From mboxrd@z Thu Jan  1 00:00:00 1970
Return-Path: <linux-kernel-owner@vger.kernel.org>
Received: (majordomo@vger.kernel.org) by vger.kernel.org via listexpand
	id S1751971AbbEBLzU (ORCPT <rfc822;w@1wt.eu>);
	Sat, 2 May 2015 07:55:20 -0400
Received: from g4t3427.houston.hp.com ([15.201.208.55]:34398 "EHLO
	g4t3427.houston.hp.com" rhost-flags-OK-OK-OK-OK) by vger.kernel.org
	with ESMTP id S1751294AbbEBLzN (ORCPT
	<rfc822;linux-kernel@vger.kernel.org>);
	Sat, 2 May 2015 07:55:13 -0400
From: "Elliott, Robert (Server Storage)" <Elliott@hp.com>
To: Daniel J Blueman <daniel@numascale.com>, nzimmer <nzimmer@sgi.com>,
        "Mel Gorman" <mgorman@suse.de>
CC: Pekka Enberg <penberg@kernel.org>,
        Andrew Morton <akpm@linux-foundation.org>,
        Dave Hansen <dave.hansen@intel.com>,
        "Long, Wai Man" <waiman.long@hp.com>,
        "Norton, Scott J" <scott.norton@hp.com>, Linux-MM <linux-mm@kvack.org>,
        LKML <linux-kernel@vger.kernel.org>,
        "'Steffen Persvold'" <sp@numascale.com>,
        "Boaz Harrosh (boaz@plexistor.com)" <boaz@plexistor.com>,
        "dan.j.williams@intel.com" <dan.j.williams@intel.com>,
        "linux-nvdimm@lists.01.org" <linux-nvdimm@ml01.01.org>
Subject: RE: [PATCH 0/13] Parallel struct page initialisation v4
Thread-Topic: [PATCH 0/13] Parallel struct page initialisation v4
Thread-Index: AQHQgcFYZaZRr35KfU2EFsi/Km2hJZ1ilvEAgAAqiwCAAvtZgIAC1irQ
Date: Sat, 2 May 2015 11:52:18 +0000
Message-ID: <94D0CD8314A33A4D9D801C0FE68B40295A8CE70F@G9W0745.americas.hpqcorp.net>
References: <553FD39C.2070503@sgi.com> <1430410227.8193.0@cpanel21.proisp.no>
In-Reply-To: <1430410227.8193.0@cpanel21.proisp.no>
Accept-Language: en-US
Content-Language: en-US
X-MS-Has-Attach: 
X-MS-TNEF-Correlator: 
x-originating-ip: [16.210.192.234]
Content-Type: text/plain; charset="utf-8"
MIME-Version: 1.0
Sender: linux-kernel-owner@vger.kernel.org
List-ID: <linux-kernel.vger.kernel.org>
X-Mailing-List: linux-kernel@vger.kernel.org
Content-Transfer-Encoding: 8bit
X-MIME-Autoconverted: from base64 to 8bit by nfs id t42BtNEd011722


> -----Original Message-----
> From: linux-kernel-owner@vger.kernel.org [mailto:linux-kernel-
> owner@vger.kernel.org] On Behalf Of Daniel J Blueman
> Sent: Thursday, April 30, 2015 11:10 AM
> Subject: Re: [PATCH 0/13] Parallel struct page initialisation v4
...
> On a 7TB, 1728-core NumaConnect system with 108 NUMA nodes, we're
> seeing stock 4.0 boot in 7136s.
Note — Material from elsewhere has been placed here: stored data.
-- ==== Sys2Proof/Laws/Lolin.lean ====
section
/-! SUPPORT. What the frame of a Lolin command row does, case by case, and what the arrival of a message does. -/
namespace Sys2Proof.Machine
open Sys2Proof

/-- Why a taken command cannot be interpreted yet, one reason after the other. -/
theorem notYet_iff {s : State} {m : Nat} {c : Cmd} {e : Block} {t : Taken} :
    s.notYet m c e t = true ↔ t.waiting = true ∨ t.done.isSome = true ∨ sameEntry t.entry e = false ∨ s.cpReads = false ∨
      (s.mb m).inTurn c.reqId = false ∨ s.inTime m t.stamp = false := by
  unfold State.notYet
  generalize sameEntry t.entry e = a
  generalize s.cpReads = b
  generalize (s.mb m).inTurn c.reqId = d
  generalize s.inTime m t.stamp = f
  cases t.waiting <;> cases t.done.isSome <;> cases a <;> cases b <;> cases d <;> cases f <;> simp

/-- What the frame of a row does with a command that is taken: nothing while it cannot be interpreted; else what the first check that
fails answers, or its effect, and then the refusals whose turn has come. -/
theorem lolin_taken {op m : Nat} {c : Cmd} {s : State} {t : Taken} {chk : State → Block → Taken → Option (Nat × Nat)}
    {eff : State → Req → Taken → State} (h : s.taken ⟨m, c.reqId⟩ = some t) :
    lolin op m c s chk eff =
      if s.notYet m c (entryOf c op) t then s
      else State.refuseDue (match precheck s m (entryOf c op) with
        | some (st, res) => s.complete ⟨m, c.reqId⟩ st res
        | none => match chk s (entryOf c op) t with
          | some (st, res) => s.complete ⟨m, c.reqId⟩ st res
          | none => if c.cut then s.cutShort ⟨m, c.reqId⟩ (eff · ⟨m, c.reqId⟩ t) else eff s ⟨m, c.reqId⟩ t) m := by
  have hp : s.present ⟨m, c.reqId⟩ (entryOf c op) = s := by rw [State.present, h, Option.isSome_some, if_pos rfl]
  unfold lolin
  rw [hp]
  unfold interpret
  simp only [h]
  all_goals
    generalize s.notYet m c (entryOf c op) t = b
    generalize chk s (entryOf c op) t = k
    generalize precheck s m (entryOf c op) = p
    cases p <;> cases k <;> rfl

/-- A taken command that cannot be interpreted yet is left alone. -/
theorem lolin_idle {op m : Nat} {c : Cmd} {s : State} {t : Taken} {chk : State → Block → Taken → Option (Nat × Nat)}
    {eff : State → Req → Taken → State} (h : s.taken ⟨m, c.reqId⟩ = some t) (hc : s.notYet m c (entryOf c op) t = true) :
    lolin op m c s chk eff = s := by
  rw [lolin_taken h, if_pos hc]

/-- A command that reaches its own check and passes it has its effect. -/
theorem lolin_effect {op m : Nat} {c : Cmd} {s : State} {t : Taken} {chk : State → Block → Taken → Option (Nat × Nat)}
    {eff : State → Req → Taken → State} (h : Accepted op m c s t) (hc : chk s (entryOf c op) t = none) :
    lolin op m c s chk eff = (eff s ⟨m, c.reqId⟩ t).refuseDue m := by
  obtain ⟨-, h0, h1, h2, h3⟩ := h
  rw [lolin_taken h1]
  simp [h0, h2, h3, hc]

/-- A command that reaches its own check and fails it is answered with what the check says. -/
theorem lolin_refused {op m : Nat} {c : Cmd} {s : State} {t : Taken} {chk : State → Block → Taken → Option (Nat × Nat)}
    {eff : State → Req → Taken → State} {st res : Nat} (h : Accepted op m c s t)
    (hc : chk s (entryOf c op) t = some (st, res)) :
    lolin op m c s chk eff = (s.complete ⟨m, c.reqId⟩ st res).refuseDue m := by
  obtain ⟨-, h0, h1, h2, h3⟩ := h
  rw [lolin_taken h1]
  simp [h2, h3, hc]

/-- A message that is delivered does what its row says, once it has been taken from the port's buffer. -/
theorem arrive_delivered {s : State} {p : Nat} {g : Msg} (h : Delivered p g s) (f : State → State) :
    s.arrive p g f = s.onward p g (f (s.taken1 p g)) := by
  obtain ⟨-, h1, h2, h3, h4⟩ := h
  have e1 : (s.taken1 p g).chip = s.chip := by unfold State.taken1; split <;> rfl
  have e2 : (s.taken1 p g).isLost g.src = s.isLost g.src := by unfold State.taken1; split <;> rfl
  have e3 : (if (s.front p (vcOf g.typ) == some g) = true then s.updPort p fun x => x.eat (vcOf g.typ) (msgBytes g).length
      else s) = s.taken1 p g := by
    unfold State.taken1
    by_cases hh : s.front p (vcOf g.typ) = some g <;> simp [hh]
  unfold State.arrive State.onward
  dsimp only
  rw [e3]
  generalize s.taken1 p g = t at *
  have c1 : ¬(g.dst != t.chip && vcOf g.typ != 3) = true := by rw [e1]; rcases h3 with h3 | h3 <;> simp [h3]
  have c2 : ¬(t.isLost g.src && g.typ != mJoin) = true := by rw [e2]; rcases h4 with h4 | h4 <;> simp [h4]
  rw [if_neg (by simp [h1]), if_neg (by rcases h2 with h2 | h2 <;> simp [h2]), if_neg c1, if_neg c2]
  by_cases hh : s.front p (vcOf g.typ) = some g <;> simp [hh]

/-- What an operation row does once its operands are within reach. -/
theorem operate_go {s : State} {i d op : Nat} {rg : State → Op → List (Nat × Nat) × List (Nat × Nat)} {eff : State → Op → State}
    {bl : State → Op → Option Nat} {o : Op} (h : s.op? i d op = some o) (hb : bl s o = none)
    (hr : s.reach o (rg s o).1 (rg s o).2 = .go) :
    s.operate i d op rg eff bl = (eff s o).opDone o (rg s o).1 (rg s o).2 := by
  unfold State.operate
  simp only [h, hb]
  rw [hr]

end Sys2Proof.Machine
end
This drops to 2159s, or a 70% reduction
> with this patchset. Non-temporal PMD init [1] drops this to 1045s.
> 
> Nathan, what do you guys see with the non-temporal PMD patch [1]? Do
> add a sfence at the ende label if you manually patch.
> 
...
> [1] https://lkml.org/lkml/2015/4/23/350

>>From that post:
> +loop_64:
> +	decq  %rcx
> +	movnti	%rax,(%rdi)
> +	movnti	%rax,8(%rdi)
> +	movnti	%rax,16(%rdi)
> +	movnti	%rax,24(%rdi)
> +	movnti	%rax,32(%rdi)
> +	movnti	%rax,40(%rdi)
> +	movnti	%rax,48(%rdi)
> +	movnti	%rax,56(%rdi)
> +	leaq  64(%rdi),%rdi
> +	jnz    loop_64

There are some even more efficient instructions available in x86,
depending on the CPU features:
* movnti		8 byte
* movntdq %xmm		16 byte, SSE
* vmovntdq %ymm	32 byte, AVX
* vmovntdq %zmm	64 byte, AVX-512 (forthcoming)

The last will transfer a full cache line at a time.

For NVDIMMs, the nd pmem driver is also in need of memcpy functions that 
use these non-temporal instructions, both for performance and reliability.
We also need to speed up __clear_page and copy_user_enhanced_string so
userspace accesses through the page cache can keep up.
https://lkml.org/lkml/2015/4/2/453 is one of the threads on that topic.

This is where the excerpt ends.